* Input data
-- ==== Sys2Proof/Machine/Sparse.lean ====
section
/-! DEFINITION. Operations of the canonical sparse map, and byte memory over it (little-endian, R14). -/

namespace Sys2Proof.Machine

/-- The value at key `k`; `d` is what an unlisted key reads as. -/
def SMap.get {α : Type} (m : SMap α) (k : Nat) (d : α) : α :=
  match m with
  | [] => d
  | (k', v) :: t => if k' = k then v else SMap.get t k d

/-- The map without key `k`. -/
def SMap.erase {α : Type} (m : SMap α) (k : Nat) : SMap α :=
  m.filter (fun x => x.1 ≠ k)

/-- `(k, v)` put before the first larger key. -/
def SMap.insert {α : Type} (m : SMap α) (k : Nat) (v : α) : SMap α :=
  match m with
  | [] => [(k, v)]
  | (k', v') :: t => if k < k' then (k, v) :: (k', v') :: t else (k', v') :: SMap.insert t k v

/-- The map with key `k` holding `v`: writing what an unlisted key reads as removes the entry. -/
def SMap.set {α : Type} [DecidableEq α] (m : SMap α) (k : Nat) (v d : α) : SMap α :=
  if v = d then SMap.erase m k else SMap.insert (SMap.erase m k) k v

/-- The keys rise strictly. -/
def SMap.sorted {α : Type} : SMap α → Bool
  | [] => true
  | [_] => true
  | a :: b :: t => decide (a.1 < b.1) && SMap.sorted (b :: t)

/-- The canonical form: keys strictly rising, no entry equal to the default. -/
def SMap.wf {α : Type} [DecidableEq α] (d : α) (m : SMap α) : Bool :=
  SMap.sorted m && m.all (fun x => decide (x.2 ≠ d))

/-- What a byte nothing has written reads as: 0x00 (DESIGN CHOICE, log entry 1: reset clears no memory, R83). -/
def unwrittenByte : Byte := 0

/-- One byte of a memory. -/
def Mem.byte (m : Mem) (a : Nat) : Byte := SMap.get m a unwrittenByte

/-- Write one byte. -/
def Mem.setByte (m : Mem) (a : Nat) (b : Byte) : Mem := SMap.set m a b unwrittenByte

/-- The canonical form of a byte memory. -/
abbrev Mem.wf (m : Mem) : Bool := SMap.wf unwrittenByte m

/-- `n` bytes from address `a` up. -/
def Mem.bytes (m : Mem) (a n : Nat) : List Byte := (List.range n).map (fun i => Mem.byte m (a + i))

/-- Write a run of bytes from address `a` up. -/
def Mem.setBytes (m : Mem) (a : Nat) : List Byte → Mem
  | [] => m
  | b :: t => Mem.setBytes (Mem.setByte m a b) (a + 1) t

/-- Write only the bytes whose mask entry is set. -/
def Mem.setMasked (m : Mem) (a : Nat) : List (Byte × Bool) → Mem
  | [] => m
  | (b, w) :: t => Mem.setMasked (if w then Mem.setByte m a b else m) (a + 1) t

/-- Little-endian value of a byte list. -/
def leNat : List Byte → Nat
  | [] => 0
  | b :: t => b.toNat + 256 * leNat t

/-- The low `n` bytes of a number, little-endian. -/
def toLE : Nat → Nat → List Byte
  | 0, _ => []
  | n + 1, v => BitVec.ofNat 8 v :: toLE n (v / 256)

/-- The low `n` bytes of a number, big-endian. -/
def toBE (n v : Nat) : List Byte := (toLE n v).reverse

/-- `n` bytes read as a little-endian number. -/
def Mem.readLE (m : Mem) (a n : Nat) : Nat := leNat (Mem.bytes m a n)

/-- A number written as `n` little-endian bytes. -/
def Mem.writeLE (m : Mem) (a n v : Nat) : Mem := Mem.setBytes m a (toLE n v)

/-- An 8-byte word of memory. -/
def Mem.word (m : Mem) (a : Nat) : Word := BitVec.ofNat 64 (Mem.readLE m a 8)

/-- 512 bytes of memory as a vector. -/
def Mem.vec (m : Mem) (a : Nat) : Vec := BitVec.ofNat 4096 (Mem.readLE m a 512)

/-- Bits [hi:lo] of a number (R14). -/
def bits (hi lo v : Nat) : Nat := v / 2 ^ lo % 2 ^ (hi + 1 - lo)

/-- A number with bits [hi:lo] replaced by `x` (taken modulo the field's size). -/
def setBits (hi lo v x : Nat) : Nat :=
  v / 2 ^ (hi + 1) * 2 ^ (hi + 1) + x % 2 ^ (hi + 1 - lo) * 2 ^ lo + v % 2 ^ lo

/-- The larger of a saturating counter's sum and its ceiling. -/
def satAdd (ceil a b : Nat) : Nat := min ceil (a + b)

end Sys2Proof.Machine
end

---

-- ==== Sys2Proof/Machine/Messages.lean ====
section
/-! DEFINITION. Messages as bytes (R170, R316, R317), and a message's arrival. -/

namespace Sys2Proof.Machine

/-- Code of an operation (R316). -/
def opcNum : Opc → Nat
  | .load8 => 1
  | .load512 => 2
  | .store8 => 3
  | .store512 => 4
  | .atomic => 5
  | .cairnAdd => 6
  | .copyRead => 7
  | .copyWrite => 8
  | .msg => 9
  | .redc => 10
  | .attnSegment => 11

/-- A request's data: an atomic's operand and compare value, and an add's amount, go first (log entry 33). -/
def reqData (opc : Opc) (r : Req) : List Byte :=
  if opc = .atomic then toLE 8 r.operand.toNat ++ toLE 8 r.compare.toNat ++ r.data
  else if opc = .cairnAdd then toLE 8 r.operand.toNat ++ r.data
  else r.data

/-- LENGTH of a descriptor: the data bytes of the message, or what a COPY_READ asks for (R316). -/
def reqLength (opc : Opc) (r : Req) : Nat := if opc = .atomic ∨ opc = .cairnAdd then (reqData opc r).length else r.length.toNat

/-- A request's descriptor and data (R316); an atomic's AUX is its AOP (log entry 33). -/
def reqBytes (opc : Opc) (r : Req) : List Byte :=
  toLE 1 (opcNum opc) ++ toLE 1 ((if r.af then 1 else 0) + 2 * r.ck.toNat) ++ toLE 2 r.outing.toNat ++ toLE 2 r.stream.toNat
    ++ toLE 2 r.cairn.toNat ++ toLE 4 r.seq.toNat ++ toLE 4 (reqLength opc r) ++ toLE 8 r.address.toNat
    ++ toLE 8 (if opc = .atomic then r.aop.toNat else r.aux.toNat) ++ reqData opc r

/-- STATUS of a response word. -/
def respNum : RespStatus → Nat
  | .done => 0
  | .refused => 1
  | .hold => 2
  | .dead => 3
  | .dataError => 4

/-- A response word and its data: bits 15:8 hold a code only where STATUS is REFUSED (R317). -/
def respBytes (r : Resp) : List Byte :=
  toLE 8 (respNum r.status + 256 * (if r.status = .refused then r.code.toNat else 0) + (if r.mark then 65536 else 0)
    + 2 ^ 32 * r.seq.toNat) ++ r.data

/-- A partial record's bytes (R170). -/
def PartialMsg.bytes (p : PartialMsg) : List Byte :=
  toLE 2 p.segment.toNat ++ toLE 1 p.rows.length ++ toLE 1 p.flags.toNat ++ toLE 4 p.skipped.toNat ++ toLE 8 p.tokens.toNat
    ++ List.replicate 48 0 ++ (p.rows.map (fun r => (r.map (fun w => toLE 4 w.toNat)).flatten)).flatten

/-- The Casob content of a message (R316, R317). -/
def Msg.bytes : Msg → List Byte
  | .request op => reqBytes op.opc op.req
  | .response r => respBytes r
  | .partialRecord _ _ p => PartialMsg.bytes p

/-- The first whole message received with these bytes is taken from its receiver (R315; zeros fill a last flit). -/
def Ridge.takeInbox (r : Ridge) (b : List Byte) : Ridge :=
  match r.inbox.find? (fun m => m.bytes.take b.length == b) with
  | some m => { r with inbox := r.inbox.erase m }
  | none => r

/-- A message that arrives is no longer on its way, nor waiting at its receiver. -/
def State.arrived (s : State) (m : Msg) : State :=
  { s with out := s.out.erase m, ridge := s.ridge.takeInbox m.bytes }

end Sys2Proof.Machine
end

* Work instruction
Could you restate word for word the lines above, from the one that contains "for (R316). -/" through the one that contains "last flit). -/", and no others?

* Answer to this exercise
/-- LENGTH of a descriptor: the data bytes of the message, or what a COPY_READ asks for (R316). -/
def reqLength (opc : Opc) (r : Req) : Nat := if opc = .atomic ∨ opc = .cairnAdd then (reqData opc r).length else r.length.toNat

/-- A request's descriptor and data (R316); an atomic's AUX is its AOP (log entry 33). -/
def reqBytes (opc : Opc) (r : Req) : List Byte :=
  toLE 1 (opcNum opc) ++ toLE 1 ((if r.af then 1 else 0) + 2 * r.ck.toNat) ++ toLE 2 r.outing.toNat ++ toLE 2 r.stream.toNat
    ++ toLE 2 r.cairn.toNat ++ toLE 4 r.seq.toNat ++ toLE 4 (reqLength opc r) ++ toLE 8 r.address.toNat
    ++ toLE 8 (if opc = .atomic then r.aop.toNat else r.aux.toNat) ++ reqData opc r

/-- STATUS of a response word. -/
def respNum : RespStatus → Nat
  | .done => 0
  | .refused => 1
  | .hold => 2
  | .dead => 3
  | .dataError => 4

/-- A response word and its data: bits 15:8 hold a code only where STATUS is REFUSED (R317). -/
def respBytes (r : Resp) : List Byte :=
  toLE 8 (respNum r.status + 256 * (if r.status = .refused then r.code.toNat else 0) + (if r.mark then 65536 else 0)
    + 2 ^ 32 * r.seq.toNat) ++ r.data

/-- A partial record's bytes (R170). -/
def PartialMsg.bytes (p : PartialMsg) : List Byte :=
  toLE 2 p.segment.toNat ++ toLE 1 p.rows.length ++ toLE 1 p.flags.toNat ++ toLE 4 p.skipped.toNat ++ toLE 8 p.tokens.toNat
    ++ List.replicate 48 0 ++ (p.rows.map (fun r => (r.map (fun w => toLE 4 w.toNat)).flatten)).flatten

/-- The Casob content of a message (R316, R317). -/
def Msg.bytes : Msg → List Byte
  | .request op => reqBytes op.opc op.req
  | .response r => respBytes r
  | .partialRecord _ _ p => PartialMsg.bytes p

/-- The first whole message received with these bytes is taken from its receiver (R315; zeros fill a last flit). -/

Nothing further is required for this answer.